The 24th edition of the annual event brings together the top international athletes who are 19 and younger, to face the top American high school seniors and Darlan received high praise from CAR basketball federation president, Aime Serge Singha-Bengba.

Thierry Darlan receives his jersey from the Nike Hoop Summit. Photo Courtesy: NBA Academy Africa

“Thierry Serge Darlan is selected today. It is a source of pride not only for the CAR but for all of Africa. Despite the lack of adequate infrastructure, he never gave up and ended up joining the elite of NBA Academy Africa…I take this opportunity to tell other young people not to be discouraged because the future of our basketball rests in their hands,” Singha-Bengba said in a radio interview.

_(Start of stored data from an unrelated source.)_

-- ==== Sys2Proof/Safety.lean ====
section
/-! DEFINITION. The terms in which statements about the machine are made: where each instruction stands, when one fires, what it
then delivers or holds, and what a step leaves unchanged. -/

namespace Sys2Proof

/-- Where an instruction of the table stands: a word of a block, a word of a stage, or a step of the device. -/
inductive Home where
  | block
  | fabric
  | device
  deriving DecidableEq, Repr

/-- The home of each row of the table (05 R84, R85; 95_what_each_step_holds.md). -/
def Instr.home : Instr → Home
  | .add _ _ _ _ => .block
  | .sub _ _ _ _ => .block
  | .mul _ _ _ _ => .block
  | .mulh _ _ _ _ => .block
  | .mulhu _ _ _ _ => .block
  | .div _ _ _ _ => .block
  | .divu _ _ _ _ => .block
  | .rem _ _ _ _ => .block
  | .remu _ _ _ _ => .block
  | .and _ _ _ _ => .block
  | .or _ _ _ _ => .block
  | .xor _ _ _ _ => .block
  | .andn _ _ _ _ => .block
  | .shl _ _ _ _ => .block
  | .shr _ _ _ _ => .block
  | .sar _ _ _ _ => .block
  | .rotl _ _ _ _ => .block
  | .min _ _ _ _ => .block
  | .max _ _ _ _ => .block
  | .minu _ _ _ _ => .block
  | .maxu _ _ _ _ => .block
  | .shadd1 _ _ _ => .block
  | .shadd2 _ _ _ => .block
  | .shadd3 _ _ _ => .block
  | .shadd4 _ _ _ => .block
  | .clz _ _ _ _ => .block
  | .ctz _ _ _ _ => .block
  | .popc _ _ _ _ => .block
  | .sext _ _ _ _ => .block
  | .zext _ _ _ _ => .block
  | .addw _ _ _ _ => .block
  | .ceq _ _ _ _ => .block
  | .cne _ _ _ _ => .block
  | .clt _ _ _ _ => .block
  | .cltu _ _ _ _ => .block
  | .cle _ _ _ _ => .block
  | .cleu _ _ _ _ => .block
  | .tz _ _ _ _ => .block
  | .tnz _ _ _ _ => .block
  | .sel _ _ _ => .block
  | .not _ _ _ _ => .block
  | .const _ _ _ => .block
  | .constx _ _ _ => .block
  | .mov _ _ _ _ => .block
  | .fan _ _ _ => .block
  | .srrd _ _ _ => .block
  | .srwr _ _ _ => .block
  | .bri _ _ => .block
  | .br _ _ _ => .block
  | .calli _ _ => .block
  | .call _ _ _ => .block
  | .exit _ _ _ => .block
  | .yield _ _ _ => .block
  | .trap _ _ => .block
  | .eret _ _ _ => .block
  | .fadd _ _ _ _ => .block
  | .fsub _ _ _ _ => .block
  | .fmul _ _ _ _ => .block
  | .fdiv _ _ _ _ => .block
  | .fmin _ _ _ _ => .block
  | .fmax _ _ _ _ => .block
  | .fclt _ _ _ _ => .block
  | .fceq _ _ _ _ => .block
  | .fcle _ _ _ _ => .block
  | .cvtif _ _ _ _ => .block
  | .cvtfi _ _ _ _ => .block
  | .fsqrt _ _ _ _ => .block
  | .ld8 _ _ _ _ => .block
  | .ld8s _ _ _ _ => .block
  | .ld16 _ _ _ _ => .block
  | .ld16s _ _ _ _ => .block
  | .ld32 _ _ _ _ => .block
  | .ld32s _ _ _ _ => .block
  | .ld64 _ _ _ _ => .block
  | .ldaq _ _ _ _ _ _ => .block
  | .st8 _ _ _ _ => .block
  | .st16 _ _ _ _ => .block
  | .st32 _ _ _ _ => .block
  | .st64 _ _ _ _ => .block
  | .strl _ _ _ _ => .block
  | .amo64 _ _ _ _ _ _ => .block
  | .amo32 _ _ _ _ _ _ => .block
  | .cas64 _ _ _ _ => .block
  | .fence _ _ _ _ _ => .block
  | .sbar _ _ => .block
  | .pref _ _ _ => .block
  | .spawn _ _ _ _ => .block
  | .joindec _ _ _ _ => .block
  | .gang _ _ _ _ => .block
  | .rvinit _ _ _ _ => .block
  | .arrive _ _ _ _ => .block
  | .wait _ _ _ => .block
  | .est _ _ _ _ => .block
  | .progress _ _ _ _ => .block
  | .graphgo _ _ _ _ => .block
  | .mload _ _ _ _ => .block
  | .mstart _ _ _ _ => .block
  | .mstopDrain _ _ _ _ => .block
  | .mstopAbort _ _ _ _ => .block
  | .inject _ _ _ _ => .block
  | .collect _ _ _ _ => .block
  | .pourLoadt _ _ _ _ => .block
  | .pourStart _ _ _ _ => .block
  | .pjoin _ _ _ => .block
  | .mxcfg _ _ _ _ => .block
  | .mxjoin _ _ _ => .block
  | .spalloc _ _ _ _ => .block
  | .spfree _ _ _ _ => .block
  | .hmdecl _ _ _ _ => .block
  | .stamp _ _ _ _ => .block
  | .await _ _ _ => .block
  | .hmtest _ _ _ _ => .block
  | .hmretire _ _ _ _ => .block
  | .kvmap _ _ _ _ => .block
  | .kvfork _ _ _ _ => .block
  | .kvappend _ _ _ _ => .block
  | .kvfree _ _ _ _ => .block
  | .pfxh _ _ _ _ => .block
  | .pfxlook _ _ _ _ => .block
  | .pfxins _ _ _ _ => .block
  | .splice _ _ _ _ => .block
  | .repair _ _ _ _ => .block
  | .katt _ _ _ _ => .block
  | .cacheopBinv _ _ _ _ => .block
  | .cacheopBinvdie _ _ _ _ => .block
  | .tlbopPage _ _ _ _ => .block
  | .tlbopAll _ _ _ _ => .block
  | .traceMark _ _ _ _ => .block
  | .traceFreeze _ _ _ _ => .block
  | .traceThaw _ _ _ _ => .block
  | .migrate _ _ _ _ => .block
  | .haltStop _ _ _ _ => .block
  | .haltGo _ _ _ _ => .block
  | .pass _ => .fabric
  | .iadd _ _ _ _ _ => .fabric
  | .isub _ _ _ _ _ => .fabric
  | .imul _ _ _ _ _ => .fabric
  | .imulh _ _ _ _ _ _ => .fabric
  | .iand _ _ _ _ _ => .fabric
  | .ior _ _ _ _ _ => .fabric
  | .ixor _ _ _ _ _ => .fabric
  | .ishl _ _ _ _ _ => .fabric
  | .ishr _ _ _ _ _ => .fabric
  | .isar _ _ _ _ _ => .fabric
  | .imin _ _ _ _ _ => .fabric
  | .imax _ _ _ _ _ => .fabric
  | .iminu _ _ _ _ _ => .fabric
  | .imaxu _ _ _ _ _ => .fabric
  | .icmp _ _ _ _ _ _ => .fabric
  | .ihash _ _ _ _ _ => .fabric
  | .isel _ _ _ _ _ => .fabric
  | .ipopc _ _ _ => .fabric
  | .stageFadd _ _ _ _ _ _ => .fabric
  | .stageFsub _ _ _ _ _ _ => .fabric
  | .stageFmul _ _ _ _ _ _ => .fabric
  | .ffma _ _ _ _ _ _ => .fabric
  | .stageFmin _ _ _ _ _ => .fabric
  | .stageFmax _ _ _ _ _ => .fabric
  | .fcmp _ _ _ _ _ _ => .fabric
  | .fexp2 _ _ _ => .fabric
  | .frcp _ _ _ => .fabric
  | .frsq _ _ _ => .fabric
  | .cvt _ _ _ _ _ _ _ => .fabric
  | .cvtb4 _ _ _ _ _ => .fabric
  | .fabsn _ _ _ _ _ _ => .fabric
  | .lshuf _ _ _ _ => .fabric
  | .lbcast _ _ _ => .fabric
  | .lscan _ _ _ _ => .fabric
  | .lred _ _ _ _ => .fabric
  | .lcompact => .fabric
  | .filter _ => .fabric
  | .fork _ _ _ _ _ => .fabric
  | .recirc _ => .fabric
  | .steer _ => .fabric
  | .merge => .fabric
  | .reord => .fabric
  | .gen _ _ _ _ _ => .fabric
  | .seqtag => .fabric
  | .isect _ _ => .fabric
  | .spld _ _ _ _ _ _ => .fabric
  | .spst _ _ _ _ _ _ => .fabric
  | .spamo _ _ _ _ _ _ => .fabric
  | .spfill _ _ _ _ _ _ => .fabric
  | .spmark _ _ _ _ _ => .fabric
  | .mld _ _ _ _ _ _ _ => .fabric
  | .mst _ _ _ _ _ _ => .fabric
  | .mgath _ _ _ _ => .fabric
  | .mscat _ _ _ _ => .fabric
  | .sbars _ _ _ => .fabric
  | .trswap _ _ => .fabric
  | .trload _ _ _ _ _ _ => .fabric
  | .trmv _ _ _ => .fabric
  | .pkout _ _ => .fabric
  | .pkin _ => .fabric
  | .tmerge => .fabric
  | .b4dec _ _ => .fabric
  | .softacc _ _ _ _ _ _ _ => .fabric
  | .sink => .fabric
  | .token _ => .fabric
  | .blockFetch _ => .device
  | .readDeliver _ _ => .device
  | .blockCommit _ => .device
  | .bufferedWriteResume _ => .device
  | .blockHang _ => .device
  | .waitPhaseReached _ => .device
  | .awaitComplete _ => .device
  | .pjoinComplete _ => .device
  | .mxjoinComplete _ => .device
  | .taskRetire _ => .device
  | .yieldRequeue _ => .device
  | .taskPop _ => .device
  | .gangPlace _ => .device
  | .preemptConsider _ => .device
  | .checkpointComplete _ => .device
  | .launchOpen _ => .device
  | .heldTaskRelease _ => .device
  | .launchFinish _ => .device
  | .triggerRegisterWrite _ => .device
  | .graphRunStart _ => .device
  | .sprueTrigger _ => .device
  | .dispatchStop _ _ => .device
  | .dispatchGo _ _ => .device
  | .attest _ => .device
  | .telemetry _ => .device
  | .logread => .device
  | .logclear _ _ => .device
  | .accessRead _ _ => .device
  | .accessWrite _ _ _ => .device
  | .specialRegisterWrite _ => .device
  | .mouldLoadDone _ _ => .device
  | .mouldComplete _ _ => .device
  | .stageAccessComplete _ => .device
  | .tokenArrive _ _ _ => .device
  | .quantumExpiry _ _ => .device
  | .mxcfgArm _ => .device
  | .passStart _ _ => .device
  | .operandRelease _ _ _ => .device
  | .passAccumulate _ _ _ => .device
  | .writeOut _ _ => .device
  | .ladleTransferStart _ _ => .device
  | .decompBlock _ _ => .device
  | .ladleTransferComplete _ _ => .device
  | .ladleDoorbellWrite _ _ _ => .device
  | .remoteHallmarkQuery _ _ _ => .device
  | .remoteHallmarkReport _ _ _ => .device
  | .spliceRun _ => .device
  | .spliceAbsentTimeout _ => .device
  | .repairStart _ => .device
  | .repairTaskRetired _ => .device
  | .crucibleBlock _ _ _ => .device
  | .kattRevisit _ _ _ => .device
  | .kattAbsentTimeout _ _ => .device
  | .kattComplete _ => .device
  | .watchdogFire _ => .device
  | .slotctlThaw _ => .device
  | .slotctlKill _ => .device
  | .slotctlRequeue _ => .device
  | .ctxswSave _ => .device
  | .ctxswRestore _ => .device
  | .ctxswComplete => .device
  | .tracectlFreeze _ => .device
  | .tracectlThaw _ => .device
  | .tracePostFreeze _ => .device
  | .scrub _ _ _ => .device
  | .pageWalk _ _ => .device
  | .lineFill _ _ _ => .device
  | .sliceRetry _ _ => .device
  | .sliceLeaveService _ _ => .device
  | .shootdownComplete _ => .device
  | .blockInvalidateComplete _ => .device
  | .wbRewalk _ => .device
  | .migrationCopyDone _ => .device
  | .migrationFinish _ => .device
  | .peerAccessIn _ _ _ _ _ => .device
  | .linkRetransmit _ => .device
  | .linkOutOfService _ => .device
  | .linkPathTimeout _ _ => .device
  | .edgeFailure _ => .device
  | .partFailure _ _ => .device
  | .powerThrottle _ _ => .device
  | .startController _ _ _ _ => .device
  | .dieOpen _ _ _ _ _ _ _ _ => .device
  | .edgeTraining _ _ => .device
  | .linkTraining _ _ => .device
  | .fenceScComplete _ => .device
  | .writeVisibleOnDie _ _ => .device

While Darlan is the first player from NBA Academy to be granted the honour, other African players include Mackenzie Mgbako (Nigeria), Baye Fall (Senegal), Taylor Bol Bowen and Garwey Dual( South Sudan), Yves Missi (Cameroon), Ibrahim Sacko (Guinea). The only African player to be selected in the women’s World Select Team was Madina Okot (Kenya).

However, five women players of African descent were drafted into the WNBA earlier this month with Cameroonian national, Dulcy Fankam making history for her country by becoming just the second African national woman player to do so after Alvine Mendeng, in 2008. Fankam was the 21st draft pick, going to the Seattle Storm.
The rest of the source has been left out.